そして数秒後、彼のそれによって塞がれた唇にようやく彼の言いたい事すべて理解できてしまった。




「なーんで俺様が先に告白しなきゃなんねーんだ。……花子、好きだ。…だから二人であそこ、混ざろうぜ」



「あ、う、あ、あ…え、う」




にっとムカつくけど格好いい笑顔でそう言われて「あそこ」と促されたカップルの海。
カタリと立ち上がり無言で差し出された手を恐る恐る取れば待ってましたと言わんばかりに思い切り引っ張られて倒れる勢いで私も立ち上がる。




「アヤト君っ!」



「あ?んだよ。…もう私は別にアヤト君の事好きじゃないーとかは聞かねぇぞ。

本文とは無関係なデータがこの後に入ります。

/-- Slots of a half that are free again go to the contexts whose builder waits, in ascending context number. -/
def State.refill (s : State) (h : HalfId) : State :=
  (((s.ctxs.filter (fun c => c.half == h && !c.todo.isEmpty)).map (·.n)).mergeSort (fun a b => decide (a ≤ b))).foldl
    (fun t n => t.fillSlots n) s

/-! ### Beginning a step -/

/-- Format and coarse scale of a layer's output in the step. -/
def State.freshOutput (s : State) (c : Ctx) (k : Nat) (L : Layer) : Tensor :=
  let rows := s.layerVecs c k / L.window
  let wide := L.format == 0x01 && c.wideFor L.output
  let f := (Fmt.ofCode L.format).getD .f32
  let coarse := if f.scaled then s.coarseFor c.half c.n L.output f L.initMax (s.stepOf c.n) else f32One
  { Tensor.fresh L.output false (if wide then 0x02 else L.format) rows L.nOut coarse with
    wide := wide }

/-- Bytes of a tensor in an item: packed codes, scales, coarse scale (assumption 30). -/
def Tensor.wire (t : Tensor) : List Byte :=
  let cs := (List.range (t.rows * t.cols)).map (fun j => (lookup t.codes j).getD 0)
  packBytes (t.fmt.signBit + 1) cs ++
  (if t.fmt.scaled then (List.range t.blockCount).map (fun k => BitVec.ofNat 8 ((lookup t.scales k).getD 0))
   else []) ++ wordBytes t.coarse

/-- The tensor that an item's bytes carry, in the shape and format of `t`. -/
def Tensor.ofWire (t : Tensor) (l : List Byte) : Tensor :=
  let w := t.fmt.signBit + 1
  let n := t.rows * t.cols
  let size := (n * w + 7) / 8
  let codes := (List.range n).map (fun i =>
    (i, if w = 4 then fieldAt l (i / 2) 1 / 16 ^ (i % 2) % 16 else fieldAt l (i * (w / 8)) (w / 8)))
  let k := if t.fmt.scaled then t.blockCount else 0
  { t with codes := codes, scales := (List.range k).map (fun j => (j, fieldAt l (size + j) 1)),
           coarse := toWord (fieldAt l (size + k) 4), ready := true }

/-- The latest item held for a receive link of a tensor in a step. -/
def Ctx.linkItem (c : Ctx) (id step : Nat) : Option Item :=
  match c.exchange with
  | none => none
  | some x =>
    match x.links.findIdx? (fun e => e.1 == id && e.2.2) with
    | none => none
    | some k => x.held.foldl (fun (b : Option Item) i =>
        if i.cls = 1 ∧ i.item = k ∧ i.step = step then
          (match b with | some y => if y.attempt < i.attempt then some i else some y | none => some i)
        else b) none

/-- A tensor reaches the context over a link. -/
def Ctx.linked (c : Ctx) (id : Nat) : Bool :=
  match c.exchange with
  | none => false
  | some x => x.links.any (fun e => e.1 == id && e.2.2)

/-- A declared tensor that a peer sends: what has come of it so far. -/
def Ctx.linkTensor (c : Ctx) (d : TensorDecl) (step : Nat) : Tensor :=
  let t := Tensor.fresh d.id false d.code d.rows d.cols d.coarse
  match c.linkItem d.id step with
  | some i => t.ofWire i.data
  | none => t

/-- A declared tensor that no layer produces is read from memory; MX blocks are counted (R273). One that
a peer sends is what the peer has sent (R385). -/
def State.loadInputs (s : State) (n : Nat) (c : Ctx) : State :=
  let s := (c.decls.filter (fun d => c.linked d.id)).foldl (fun t d =>
    t.modCtx n (fun x => x.setTensor (c.linkTensor d (s.stepOf n)))) s
  let inputs := c.decls.filter (fun d => !c.linked d.id && !c.layers.any (fun L => L.output == d.id))
  inputs.foldl (fun t d =>
    let q := t.readDecl c.half d (feedsTiles c.layers d.id)
    (t.recordImport c.half n q.1 q.2.1 q.2.2).modCtx n (fun x => x.setTensor q.1)) s

/-- Shifted layers with enough clean steps shift down (R296). -/
def State.shiftDown (s : State) (n : Nat) : State :=
  match s.ctx n with
  | none => s
  | some c =>
    (c.watches.filter (fun w => (w.fwdShift || w.gradShift) && decide (s.val 0x3030 0x02 ≤ w.clean))).foldl
      (fun t w => (t.putWatch n { w with fwdShift := false, gradShift := false, clean := 0 }).bump
        (shiftIndex c.half) 0x03) s

/-- Clears what a run of a step gathered, for another run of the same step. -/
def Ctx.rerun (c : Ctx) : Ctx :=
  { c with phase := 1, tensors := [], drained := [], dW := [], dWDone := [], dWParts := [], scratch := [], buckets := [],
           snaps := [],
           stepFailed := false, loss := f32Zero, ledgerDone := false }

/-- Buffers of a tile without a context's vectors. -/
def Tile.flush (t : Tile) (p : InVec → Bool) (q : OutVec → Bool) : Tile :=
  { t with inRing := t.inRing.filter (fun v => !p v), flight := t.flight.filter (fun f => !p f.vec),
           outRing := t.outRing.filter (fun v => !q v), pool := t.pool.filter (fun v => !q v) }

だってあのチョコすっげぇ頑張って作った手作りだろ?」



「あ、の…っ!」



大きな声で彼の名を呼べば少しむすっとして告白の断りは受け付けないと言われたけれど……
違う、私が言いたいことはそうじゃない。
ひとつ、静かに息を吸ってあの日いえなかった言葉をようやく喉から絞り出す。
嗚呼、本当に…本当に伝えたかったよこの言葉




「わた、し…私、アヤト君の事が大好きっ!!」



「!知ってるっつーの馬鹿花子!!」



自分でもビックリするくらいの大きな声が出てしまったけれど
アヤト君はそんな言葉でもすごく嬉しそうに笑って受け止めてくれた。
ごめんね…素直になれなくて。
でも……でも私、アヤト君の事がこんなにもだいすきなの。





チラリと彼に繋がれていない手に持っているクッキーを見つめて苦笑。
これも、もしかして彼の手作りだろうか。
可愛い形は数個あるけれど、ほとんどが少しばかりいびつでボロボロだ。





ホワイトデーにおけるクッキーの贈り物が「君は友達」っていう意味だと教えてしまったら
彼はどんな顔をしてしまうのだろう、もしかしたら「やり直しだ!」って怒っちゃうかもしれない。
でも…でも私は、




「……、」




そんな何も知らなかったであろうアヤト君が素直になれない私の為に一生懸命作ってくれた
この格好悪くて渡す意味も見当違いなクッキーをずっとずっと大事にしたいって思って
その友達クッキーを抱き締める腕に少しだけ力を込めて微笑んだ。